Often as writers, we take our craft very seriously and sometimes to a fault. We get so caught up in our projects becoming “our babies” that we forget the reason we’re writing to begin with. Without an audience, our writing seems like journaling or a potential unfinished masterpiece.
What differentiates our “Best Sellers” from the stockpile of notebooks sitting in a corner we dare not stare at too long for fear of actually completing them, or worse showing them to someone important is rather simple. It’s the editing and review process, one thing is certain that each and every writer feels like their final work is complete.
Well, I’m here to admit that we’re all wrong even the final piece is more like a final draft. If you go into it knowing that the goal is to get to a polished final draft, then accepting critique lessens the blow. It’s very unlikely that everyone in your intended audience will fall in love with your book, let’s face it we secretly love the naysayers! For two main reasons
1. The opportunity to go back to the drawing board and prove we are not a one-trick pony, and
2. The chance to view our pieces from an unbiased party that isn’t emotionally attached to every syllable. I personally enjoy getting critique from the people that say, “it’s good just not what I’m looking for” because that comment is usually followed by exactly what they felt was missing.

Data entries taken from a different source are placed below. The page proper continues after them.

/-! ### takeException: a fatal exception also performs the DONE entry actions -/

@[simp] theorem takeException_params (e : BlockException) (s : State) :
    (takeException e s).params = s.params := by
  unfold takeException; split <;> rfl
@[simp] theorem takeException_dataWidth (e : BlockException) (s : State) :
    (takeException e s).dataWidth = s.dataWidth := by
  unfold takeException; split <;> rfl
@[simp] theorem takeException_addrWidth (e : BlockException) (s : State) :
    (takeException e s).addrWidth = s.addrWidth := by
  unfold takeException; split <;> rfl
@[simp] theorem takeException_rlcWidth (e : BlockException) (s : State) :
    (takeException e s).rlcWidth = s.rlcWidth := by
  unfold takeException; split <;> rfl
@[simp] theorem takeException_limitSamples (e : BlockException) (s : State) :
    (takeException e s).limitSamples = s.limitSamples := by
  unfold takeException; split <;> rfl
@[simp] theorem takeException_captureRatio (e : BlockException) (s : State) :
    (takeException e s).captureRatio = s.captureRatio := by
  unfold takeException; split <;> rfl
@[simp] theorem takeException_state (e : BlockException) (s : State) :
    (takeException e s).state = if e.fatal then .done else s.state := by
  unfold takeException; split <;> rfl
@[simp] theorem takeException_status (e : BlockException) (s : State) :
    (takeException e s).status = s.status ||| e.bit := by
  unfold takeException; split <;> rfl
@[simp] theorem takeException_transferredBytes (e : BlockException) (s : State) :
    (takeException e s).transferredBytes = s.transferredBytes := by
  unfold takeException; split <;> rfl
@[simp] theorem takeException_totalSamples (e : BlockException) (s : State) :
    (takeException e s).totalSamples = s.totalSamples := by
  unfold takeException; split <;> rfl
@[simp] theorem takeException_delayRaw (e : BlockException) (s : State) :
    (takeException e s).delayRaw = s.delayRaw := by
  unfold takeException; split <;> rfl
@[simp] theorem takeException_delayValue (e : BlockException) (s : State) :
    (takeException e s).delayValue = s.delayValue := by
  unfold takeException; split <;> rfl
@[simp] theorem takeException_rxEn (e : BlockException) (s : State) :
    (takeException e s).rxEn = if e.fatal then false else s.rxEn := by
  unfold takeException; split <;> rfl
@[simp] theorem takeException_rdata64 (e : BlockException) (s : State) :
    (takeException e s).rdata64 = s.rdata64 := by
  unfold takeException; split <;> rfl
@[simp] theorem takeException_rawbuf (e : BlockException) (s : State) :
    (takeException e s).rawbuf = if e.fatal then [] else s.rawbuf := by
  unfold takeException; split <;> rfl
@[simp] theorem takeException_rpt (e : BlockException) (s : State) :
    (takeException e s).rpt = if e.fatal then [] else s.rpt := by
  unfold takeException; split <;> rfl
@[simp] theorem takeException_outbuf (e : BlockException) (s : State) :
    (takeException e s).outbuf = if e.fatal then [] else s.outbuf := by
  unfold takeException; split <;> rfl
@[simp] theorem takeException_outSrc (e : BlockException) (s : State) :
    (takeException e s).outSrc = s.outSrc := by
  unfold takeException; split <;> rfl
@[simp] theorem takeException_delivPhase (e : BlockException) (s : State) :
    (takeException e s).delivPhase = s.delivPhase := by
  unfold takeException; split <;> rfl
@[simp] theorem takeException_tx (e : BlockException) (s : State) :
    (takeException e s).tx = s.tx := by
  unfold takeException; split <;> rfl
@[simp] theorem takeException_rx (e : BlockException) (s : State) :
    (takeException e s).rx = s.rx := by
  unfold takeException; split <;> rfl
@[simp] theorem takeException_sink (e : BlockException) (s : State) :
    (takeException e s).sink = if e.fatal then s.sink ++ [.endOfAcquisition] else s.sink := by
  unfold takeException; split <;> rfl
@[simp] theorem takeException_host (e : BlockException) (s : State) :
    (takeException e s).host = s.host := by
  unfold takeException; split <;> rfl
@[simp] theorem takeException_port (e : BlockException) (s : State) :
    (takeException e s).port = s.port := by
  unfold takeException; split <;> rfl
@[simp] theorem takeException_schedule (e : BlockException) (s : State) :
    (takeException e s).schedule = s.schedule := by
  unfold takeException; split <;> rfl
@[simp] theorem takeException_answers (e : BlockException) (s : State) :
    (takeException e s).answers = s.answers := by
  unfold takeException; split <;> rfl
@[simp] theorem takeException_draws (e : BlockException) (s : State) :
    (takeException e s).draws = s.draws := by
  unfold takeException; split <;> rfl
@[simp] theorem takeException_epoch (e : BlockException) (s : State) :
    (takeException e s).epoch = if e.fatal then s.epoch + 1 else s.epoch := by
  unfold takeException; split <;> rfl

/-! ### txWrite: on ok the byte joins the TX stream, on fail TX_FAIL is set -/

@[simp] theorem txWrite_params (b : Byte) (s : State) :
    (txWrite b s).params = s.params := by
  unfold txWrite; split <;> rfl
@[simp] theorem txWrite_dataWidth (b : Byte) (s : State) :
    (txWrite b s).dataWidth = s.dataWidth := by
  unfold txWrite; split <;> rfl
@[simp] theorem txWrite_addrWidth (b : Byte) (s : State) :
    (txWrite b s).addrWidth = s.addrWidth := by
  unfold txWrite; split <;> rfl
@[simp] theorem txWrite_rlcWidth (b : Byte) (s : State) :
    (txWrite b s).rlcWidth = s.rlcWidth := by
  unfold txWrite; split <;> rfl
@[simp] theorem txWrite_limitSamples (b : Byte) (s : State) :
    (txWrite b s).limitSamples = s.limitSamples := by
  unfold txWrite; split <;> rfl
@[simp] theorem txWrite_captureRatio (b : Byte) (s : State) :
    (txWrite b s).captureRatio = s.captureRatio := by
  unfold txWrite; split <;> rfl
@[simp] theorem txWrite_state (b : Byte) (s : State) :
    (txWrite b s).state = s.state := by
  unfold txWrite; split <;> rfl
@[simp] theorem txWrite_status (b : Byte) (s : State) :
    (txWrite b s).status = if txAnswer s then s.status else s.status ||| 1#8 := by
  unfold txWrite; split <;> rfl
@[simp] theorem txWrite_transferredBytes (b : Byte) (s : State) :
    (txWrite b s).transferredBytes = s.transferredBytes := by
  unfold txWrite; split <;> rfl
@[simp] theorem txWrite_totalSamples (b : Byte) (s : State) :
    (txWrite b s).totalSamples = s.totalSamples := by
  unfold txWrite; split <;> rfl
@[simp] theorem txWrite_delayRaw (b : Byte) (s : State) :
    (txWrite b s).delayRaw = s.delayRaw := by
  unfold txWrite; split <;> rfl
@[simp] theorem txWrite_delayValue (b : Byte) (s : State) :
    (txWrite b s).delayValue = s.delayValue := by
  unfold txWrite; split <;> rfl
@[simp] theorem txWrite_rxEn (b : Byte) (s : State) :
    (txWrite b s).rxEn = s.rxEn := by
  unfold txWrite; split <;> rfl
@[simp] theorem txWrite_rdata64 (b : Byte) (s : State) :
    (txWrite b s).rdata64 = s.rdata64 := by
  unfold txWrite; split <;> rfl
@[simp] theorem txWrite_rawbuf (b : Byte) (s : State) :
    (txWrite b s).rawbuf = s.rawbuf := by
  unfold txWrite; split <;> rfl
@[simp] theorem txWrite_rpt (b : Byte) (s : State) :
    (txWrite b s).rpt = s.rpt := by
  unfold txWrite; split <;> rfl
@[simp] theorem txWrite_outbuf (b : Byte) (s : State) :
    (txWrite b s).outbuf = s.outbuf := by
  unfold txWrite; split <;> rfl
@[simp] theorem txWrite_outSrc (b : Byte) (s : State) :
    (txWrite b s).outSrc = s.outSrc := by
  unfold txWrite; split <;> rfl
@[simp] theorem txWrite_delivPhase (b : Byte) (s : State) :
    (txWrite b s).delivPhase = s.delivPhase := by
  unfold txWrite; split <;> rfl
@[simp] theorem txWrite_tx (b : Byte) (s : State) :
    (txWrite b s).tx = if txAnswer s then s.tx ++ [b] else s.tx := by
  unfold txWrite; split <;> rfl
@[simp] theorem txWrite_rx (b : Byte) (s : State) :
    (txWrite b s).rx = s.rx := by
  unfold txWrite; split <;> rfl
@[simp] theorem txWrite_sink (b : Byte) (s : State) :
    (txWrite b s).sink = s.sink := by
  unfold txWrite; split <;> rfl
@[simp] theorem txWrite_host (b : Byte) (s : State) :
    (txWrite b s).host = s.host := by
  unfold txWrite; split <;> rfl
@[simp] theorem txWrite_port (b : Byte) (s : State) :
    (txWrite b s).port = s.port := by
  unfold txWrite; split <;> rfl
@[simp] theorem txWrite_schedule (b : Byte) (s : State) :
    (txWrite b s).schedule = s.schedule := by
  unfold txWrite; split <;> rfl
@[simp] theorem txWrite_answers (b : Byte) (s : State) :
    (txWrite b s).answers = s.answers.tail := by
  unfold txWrite; split <;> rfl
@[simp] theorem txWrite_draws (b : Byte) (s : State) :
    (txWrite b s).draws = s.draws + 1 := by
  unfold txWrite; split <;> rfl
@[simp] theorem txWrite_epoch (b : Byte) (s : State) :
    (txWrite b s).epoch = s.epoch := by
  unfold txWrite; split <;> rfl

end Sys2Proof.Machine
end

Now knowing this, you also have to stand firm in your resolve because every piece is not a one size fits all. Yet being firm in what you believe also comes with the responsibility of being open-minded to change. One thing about rejection is, it humbles you. The way to prevent it from breaking your spirit is to remember when you’re submitting it to be published, you’re submitting just a final draft. Drafts are meant to be scrutinized to perfection. A writer with an open mind can write for unintended audiences and excel.